Crosstalk between the aryl hydrocarbon receptor and hypoxia inducible factor 1α pathways impairs downstream dioxin response in human islet models

The incidence of type 2 diabetes (T2D) is increasing globally at a rate that cannot be explained solely by genetic predisposition, diet, or lifestyle. Epidemiology studies report positive associations between exposure to persistent organic pollutants, such as dioxins, and T2D. We previously showed that 2,3,7,8 tetrachlorodibenzo- p -dioxin (TCDD) activates the xenobiotic-sensitive aryl hydrocarbon receptor (AHR) in pancreatic islets. The AHR is known to crosstalk with the hypoxia inducible factor 1α (HIF1α) in hepatocytes but whether this crosstalk occurs in islet cells remains unknown. We assessed AHR-HIF1α pathway crosstalk by treating human donor islets and stem cell-derived islets (SC-islets) with TCDD +/- hypoxia and examined the changes in downstream targets of both AHR (e.g., CYP1A1 ) and HIF1α (e.g., HMOX1 ).

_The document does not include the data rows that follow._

-- ==== Sys2Proof/Laws/PerInstr.lean ====
section
/-! SUPPORT. One lemma per instruction about its syntax: its encoding stands in the slot that the encoder names (R92, R93). The events have no encoding. -/

namespace Sys2Proof

/-- A field that lies above the last part of a word. -/
theorem fld_append_hi {m n lo k : Nat} (x : BitVec m) (y : BitVec n) (h : n ≤ lo) :
    (x ++ y).extractLsb' lo k = x.extractLsb' (lo - n) k := by
  apply BitVec.eq_of_getElem_eq; intro i hi
  simp only [BitVec.getElem_extractLsb', BitVec.getLsbD_append]
  rw [if_neg (by omega)]; congr 1; omega

/-- What an encoding is: a header, or a word whose opcode may stand in the slot of its group. -/
def Laws.Encoding.Statement (i : Instr) : Prop :=
  ∀ w l, encode i = some (w, l) → (encodeSlot i = 0 ∧ isHeader w = true) ∨
    (opcodeSlot (fld w 24 8).toNat (encodeSlot i) = true ∧ (encodeSlot i = 0 → isHeader w = false))

/-- An instruction without an encoding. -/
theorem encoding_none {i : Instr} (h : encode i = none) : Laws.Encoding.Statement i := by
  intro w l e; rw [h] at e; cases e

/-- An instruction whose word has a known opcode. -/
theorem encoding_some {i : Instr} {w : BitVec 32} {l : BitVec 6} {op : BitVec 8} (h : encode i = some (w, l)) (ho : fld w 24 8 = op)
    (hi : ∀ l1 l2 l3 stall scope sync q, i ≠ .hdr l1 l2 l3 stall scope sync q)
    (hs : opcodeSlot op.toNat (canonicalSlot op.toNat) = true) (hh : canonicalSlot op.toNat = 0 → op.extractLsb' 6 2 ≠ 3) :
    Laws.Encoding.Statement i := by
  intro w' l' e
  rw [h] at e; cases e
  have hc : encodeSlot i = canonicalSlot op.toNat := by
    unfold encodeSlot; rw [h]; dsimp only; rw [ho]; split
    · exact absurd rfl (hi _ _ _ _ _ _ _)
    · rfl
  refine .inr ⟨by rw [ho, hc]; exact hs, fun z => ?_⟩
  have hx : fld w 30 2 = op.extractLsb' 6 2 := by
    rw [← ho]; unfold fld
    apply BitVec.eq_of_getElem_eq; intro i hi
    have h8 : 6 + i < 8 := by omega
    simp only [BitVec.getElem_extractLsb', BitVec.getLsbD_extractLsb', h8, decide_true, Bool.true_and]
    congr 1; omega
  simp only [isHeader, hx]
  exact decide_eq_false (hh (hc ▸ z))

SC-islets showed consistent crosstalk between AHR and HIF1α pathways; co-treatment of SC-islets with TCDD + hypoxia robustly suppressed the magnitude of CYP1A1 induction compared with TCDD treatment alone. In human islets, only 2 of 6 donors showing suppressed CYP1A1 induction following TCDD + hypoxia co-treatment. In both SC-islets and human donor islets we observed an unexpected hypoxia-mediated suppression of glucose-6-phosphate catalytic subunit 2 ( G6PC2 ) expression.

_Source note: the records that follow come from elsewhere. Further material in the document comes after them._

-- ==== Sys2Proof/Tests/Slice0.lean ====
section
/-! SUPPORT. Tests: ill-formed terms that WellFormed refuses, words decoded by hand from the spec's encodings, single steps with results worked
out from the spec, and for each statement of Certificates/Slice0/Obligations.lean concrete states and operands that meet its hypotheses. -/

namespace Sys2Proof.Tests

set_option maxRecDepth 100000
set_option Elab.async false

open Sys2Proof Sys2Proof.Machine Sys2Proof.Safety

/-! ### WellFormed: one ill-formed term for each check -/

theorem test_wf_predicate_p0 : (Instr.cmpEq 0 0 1 2).wf = false ∧ (Instr.cmpEq 0 1 1 2).wf = true := by decide
theorem test_wf_predicate_logic : (Instr.pnot 0 0 1).wf = false ∧ (Instr.fcmpUn 0 0 1 2).wf = false ∧ (Instr.cmpiGtu 0 0 1 5).wf = false := by decide
theorem test_wf_core : (Instr.corePowerGate 256).wf = false ∧ (Instr.corePowerGate 255).wf = true := by decide
theorem test_wf_context : (Instr.trapTake 0 4).wf = false ∧ (Instr.trapTake 0 3).wf = true := by decide
theorem test_wf_agent : (Instr.getm 258 0 false).wf = false ∧ (Instr.getm 257 0 false).wf = true := by decide
theorem test_wf_marker : (Instr.quiesceMarkerReturn 0 0 3).wf = false ∧ (Instr.quiesceMarkerReturn 0 0 2).wf = true := by decide
theorem test_wf_barrier_unit : (Instr.barrierArrival 0 0 8).wf = false ∧ (Instr.barrierArrival 0 0 7).wf = true := by decide
theorem test_wf_port : (Instr.linkRetrain 12).wf = false ∧ (Instr.linkRetrain 11).wf = true := by decide
theorem test_wf_queue_slot : (Instr.launchPacketRead 64).wf = false ∧ (Instr.launchPacketRead 63).wf = true := by decide
theorem test_wf_peer : (Instr.controlFlitReceive 16384 true).wf = false ∧ (Instr.controlFlitReceive 16383 true).wf = true := by decide
theorem test_wf_flag : (Instr.rpostArrival 1 0 0 0 0 16 1 0).wf = false ∧ (Instr.rpostArrival 1 0 0 0 0 15 1 0).wf = true := by decide
theorem test_wf_slice : (Instr.rejoinNotice 0 128).wf = false ∧ (Instr.rejoinNotice 0 127).wf = true := by decide
theorem test_wf_lease_slot : (Instr.leaseExpire 0 0 2).wf = false ∧ (Instr.leaseExpire 0 0 1).wf = true := by decide
theorem test_wf_half : (Instr.hostHalfRequest 0 2 ⟨true, false⟩).wf = false ∧ (Instr.hostHalfRequest 0 1 ⟨true, false⟩).wf = true := by decide

/-! ### Words written out from the encodings -/

/-- A word in a slot, with the bits that the header lends the slot, decodes to an instruction. -/
noncomputable def reads (slot : Nat) (l : BitVec 6) (w : BitVec 32) (i : Instr) : Bool :=
  match decodeSlot slot l w with | .ok j => i == j | .error _ => false


theorem test_decode_Header : ([
    (0, 0xC424EAE4, .hdr 4 9 14 5 3 2 4)] : List (Nat × BitVec 32 × Instr)).all (fun e => reads e.1 0 e.2.1 e.2.2) = true := by decide +kernel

Our study shows AHR-HIF1α crosstalk occurs in both SC-islets and primary human donor islets, but the response of human islets varied between donors. In both models, the HIF1α pathway dominated over the AHR pathway during TCDD + hypoxia co-treatment. Our study is the first to examine whether AHR-HIF1α crosstalk occurs in islet cells and presents novel data on the impact of hypoxia on G6PC2 gene expression.